4/26/2026

A creature of night-time prowls, the owl is more often heard than seen. Tonight, Mom, Papa, Lucy, Fred, Charla, and I sit in a loose semicircle around the nesting box, the sky darkening around us. As the light fades from the crisp air, everything forms into the shape of owls which slips into shadows. Soon a shape wings out of the dark mass of trees. As one, we lift our binoculars and cameras. The owl disappears into the void that is the hole, then reamerges with his dark eyes glaring at us humans. I snap a few photos before he melts back into the darkness.
Twenty minutes later

Believe it or not, it’s 9:15 and we have seen no sign of the owl. I check my watch again. NOTHING. I have begun to form hypotheses on why she hasn’t come out. Maybe she already went to the bathroom, or maybe the male took over egg duty when he came in. I stopped staring at the hole a long time ago and turned to sitting in the creaky blue chairs. I watch the moon slowly climb into the dark sky, silhouetting the needles and branches of pine trees. Finally, Papa whisper-shouts, “There she is!” The sky has dimmed so much I can barely make out the box, let alone the dusky gray head I know is peaking out. Another whispered exclamation of “there she goes!” announces her departure. Papa’s headlight turns on and shoots a beam of light into the forest. He runs over to the nest box, and heaves the ladder up the tree. The metal rungs glint silver in his light, before his headlamp disappears inside the box. A moment later, Papa clambers back down the ladder, his boots clanking softly on the metal. He sets the ladder against a nearby tree and runs back over.

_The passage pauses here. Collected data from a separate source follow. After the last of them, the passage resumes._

/-! ### setLine -/

@[simp] theorem setLine_pending (k lam : Nat) (l : Line) : (s.setLine k lam l).pending = s.pending := rfl
@[simp] theorem setLine_free (k lam : Nat) (l : Line) : (s.setLine k lam l).free = s.free := rfl
@[simp] theorem setLine_time (k lam : Nat) (l : Line) : (s.setLine k lam l).time = s.time := rfl
@[simp] theorem setLine_regs (k lam : Nat) (l : Line) : (s.setLine k lam l).regs = s.regs := rfl
@[simp] theorem setLine_work (k lam : Nat) (l : Line) : (s.setLine k lam l).work = s.work := rfl
@[simp] theorem setLine_shadow (k lam : Nat) (l : Line) : (s.setLine k lam l).shadow = s.shadow := rfl
@[simp] theorem setLine_engines (k lam : Nat) (l : Line) : (s.setLine k lam l).engines = s.engines := rfl
@[simp] theorem setLine_chans (k lam : Nat) (l : Line) : (s.setLine k lam l).chans = s.chans := rfl
@[simp] theorem setLine_offs (k lam : Nat) (l : Line) : (s.setLine k lam l).offs = s.offs := rfl
@[simp] theorem setLine_fcus (k lam : Nat) (l : Line) : (s.setLine k lam l).fcus = s.fcus := rfl
@[simp] theorem setLine_slices (k lam : Nat) (l : Line) : (s.setLine k lam l).slices = s.slices := rfl
@[simp] theorem setLine_slcs (k lam : Nat) (l : Line) : (s.setLine k lam l).slcs = s.slcs := rfl
@[simp] theorem setLine_sbk (k lam : Nat) (l : Line) : (s.setLine k lam l).sbk = s.sbk := rfl
@[simp] theorem setLine_flash (k lam : Nat) (l : Line) : (s.setLine k lam l).flash = s.flash := rfl
@[simp] theorem setLine_smp (k lam : Nat) (l : Line) : (s.setLine k lam l).smp = s.smp := rfl
@[simp] theorem setLine_log (k lam : Nat) (l : Line) : (s.setLine k lam l).log = s.log := rfl
@[simp] theorem setLine_fuses (k lam : Nat) (l : Line) : (s.setLine k lam l).fuses = s.fuses := rfl
@[simp] theorem setLine_frames (k lam : Nat) (l : Line) : (s.setLine k lam l).frames = s.frames := rfl
@[simp] theorem setLine_ffs (k lam : Nat) (l : Line) : (s.setLine k lam l).ffs = s.ffs := rfl
@[simp] theorem setLine_bm (k lam : Nat) (l : Line) : (s.setLine k lam l).bm = s.bm := rfl
@[simp] theorem setLine_bmLast (k lam : Nat) (l : Line) : (s.setLine k lam l).bmLast = s.bmLast := rfl
@[simp] theorem setLine_bmOut (k lam : Nat) (l : Line) : (s.setLine k lam l).bmOut = s.bmOut := rfl
@[simp] theorem setLine_bmRet (k lam : Nat) (l : Line) : (s.setLine k lam l).bmRet = s.bmRet := rfl
@[simp] theorem setLine_arith (k lam : Nat) (l : Line) : (s.setLine k lam l).arith = s.arith := rfl
@[simp] theorem setLine_lineStop (k lam : Nat) (l : Line) : (s.setLine k lam l).lineStop = s.lineStop := rfl
@[simp] theorem setLine_sectors (k lam : Nat) (l : Line) : (s.setLine k lam l).sectors = s.sectors := rfl
@[simp] theorem setLine_loader (k lam : Nat) (l : Line) : (s.setLine k lam l).loader = s.loader := rfl
@[simp] theorem setLine_xacts (k lam : Nat) (l : Line) : (s.setLine k lam l).xacts = s.xacts := rfl
@[simp] theorem setLine_rsps (k lam : Nat) (l : Line) : (s.setLine k lam l).rsps = s.rsps := rfl
@[simp] theorem setLine_xnext (k lam : Nat) (l : Line) : (s.setLine k lam l).xnext = s.xnext := rfl
@[simp] theorem setLine_dmcs (k lam : Nat) (l : Line) : (s.setLine k lam l).dmcs = s.dmcs := rfl
@[simp] theorem setLine_ilvLocked (k lam : Nat) (l : Line) : (s.setLine k lam l).ilvLocked = s.ilvLocked := rfl
@[simp] theorem setLine_ice (k lam : Nat) (l : Line) : (s.setLine k lam l).ice = s.ice := rfl
@[simp] theorem setLine_lanes (k lam : Nat) (l : Line) : (s.setLine k lam l).lanes = s.lanes := rfl
@[simp] theorem setLine_bridges (k lam : Nat) (l : Line) : (s.setLine k lam l).bridges = s.bridges := rfl
@[simp] theorem setLine_tb (k lam : Nat) (l : Line) : (s.setLine k lam l).tb = s.tb := rfl
@[simp] theorem setLine_flights (k lam : Nat) (l : Line) : (s.setLine k lam l).flights = s.flights := rfl
@[simp] theorem setLine_fnext (k lam : Nat) (l : Line) : (s.setLine k lam l).fnext = s.fnext := rfl
@[simp] theorem setLine_nis (k lam : Nat) (l : Line) : (s.setLine k lam l).nis = s.nis := rfl
@[simp] theorem setLine_arbs (k lam : Nat) (l : Line) : (s.setLine k lam l).arbs = s.arbs := rfl
@[simp] theorem setLine_rtc (k lam : Nat) (l : Line) : (s.setLine k lam l).rtc = s.rtc := rfl
@[simp] theorem setLine_temps (k lam : Nat) (l : Line) : (s.setLine k lam l).temps = s.temps := rfl
@[simp] theorem setLine_mb (k lam : Nat) (l : Line) : (s.setLine k lam l).mb = s.mb := rfl
@[simp] theorem setLine_pwr (k lam : Nat) (l : Line) : (s.setLine k lam l).pwr = s.pwr := rfl
@[simp] theorem setLine_io (k lam : Nat) (l : Line) : (s.setLine k lam l).io = s.io := rfl
@[simp] theorem setLine_harts (k lam : Nat) (l : Line) : (s.setLine k lam l).harts = s.harts := rfl
@[simp] theorem setLine_caches (k lam : Nat) (l : Line) : (s.setLine k lam l).caches = s.caches := rfl
@[simp] theorem setLine_dbg (k lam : Nat) (l : Line) : (s.setLine k lam l).dbg = s.dbg := rfl
@[simp] theorem setLine_err (k lam : Nat) (l : Line) : (s.setLine k lam l).err = s.err := rfl
@[simp] theorem setLine_plic (k lam : Nat) (l : Line) : (s.setLine k lam l).plic = s.plic := rfl
@[simp] theorem setLine_eng (k lam : Nat) (l : Line) (e0 : Nat) : (s.setLine k lam l).eng e0 = s.eng e0 := rfl
@[simp] theorem setLine_chan (k lam : Nat) (l : Line) (p0 : Nat) : (s.setLine k lam l).chan p0 = s.chan p0 := rfl
@[simp] theorem setLine_fcu (k lam : Nat) (l : Line) (c0 : Nat) : (s.setLine k lam l).fcu c0 = s.fcu c0 := rfl
@[simp] theorem setLine_slc (k lam : Nat) (l : Line) (n0 : Nat) : (s.setLine k lam l).slc n0 = s.slc n0 := rfl
@[simp] theorem setLine_reg (k lam : Nat) (l : Line) (r0 : RegId) (i0 j0 k0 : Nat) : (s.setLine k lam l).reg r0 i0 j0 k0 = s.reg r0 i0 j0 k0 := rfl
@[simp] theorem setLine_shadowReg (k lam : Nat) (l : Line) (r0 : RegId) (i0 j0 k0 : Nat) : (s.setLine k lam l).shadowReg r0 i0 j0 k0 = s.shadowReg r0 i0 j0 k0 := rfl
@[simp] theorem setLine_fld (k lam : Nat) (l : Line) (f0 : Fld) (i0 j0 k0 : Nat) : (s.setLine k lam l).fld f0 i0 j0 k0 = s.fld f0 i0 j0 k0 := rfl
@[simp] theorem setLine_flag (k lam : Nat) (l : Line) (f0 : Fld) (i0 j0 k0 : Nat) : (s.setLine k lam l).flag f0 i0 j0 k0 = s.flag f0 i0 j0 k0 := rfl
@[simp] theorem setLine_sfld (k lam : Nat) (l : Line) (f0 : Fld) (i0 j0 k0 : Nat) : (s.setLine k lam l).sfld f0 i0 j0 k0 = s.sfld f0 i0 j0 k0 := rfl
@[simp] theorem setLine_cell (k lam : Nat) (l : Line) (n0 j0 : Nat) : (s.setLine k lam l).cell n0 j0 = s.cell n0 j0 := rfl
@[simp] theorem setLine_now (k lam : Nat) (l : Line) : (s.setLine k lam l).now = s.now := rfl
@[simp] theorem setLine_gangSize (k lam : Nat) (l : Line) (e0 : Nat) : (s.setLine k lam l).gangSize e0 = s.gangSize e0 := rfl
@[simp] theorem setLine_leader (k lam : Nat) (l : Line) (e0 : Nat) : (s.setLine k lam l).leader e0 = s.leader e0 := rfl
@[simp] theorem setLine_members (k lam : Nat) (l : Line) (e0 : Nat) : (s.setLine k lam l).members e0 = s.members e0 := rfl
@[simp] theorem setLine_domOn (k lam : Nat) (l : Line) (d0 : Nat) : (s.setLine k lam l).domOn d0 = s.domOn d0 := rfl
@[simp] theorem setLine_live (k lam : Nat) (l : Line) (d0 : Nat) : (s.setLine k lam l).live d0 = s.live d0 := rfl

“I could hear them peeping!” He exclaims, showing us the photos of the nest. Inside four fluffy, white chicks huddle together besides one unhatched egg. Three Western Deer Mice surround them and more mouse legs and tails lie discarded in the corners. Bird feathers stick out of the wood chips at odd angles. All I manage is, “We’re going to have quite the mess to clean up this fall.”
Photo shoot completed, we head back into the cabin, where the wood stove crackles. We all pile onto the couch and zoom in on different parts of the photo. Later that night, as I lay in bed, I imagine the owlets in a couple weeks, all grown up and gray, though perhaps not completely independent. Little baby owls fly in and out of my dreams.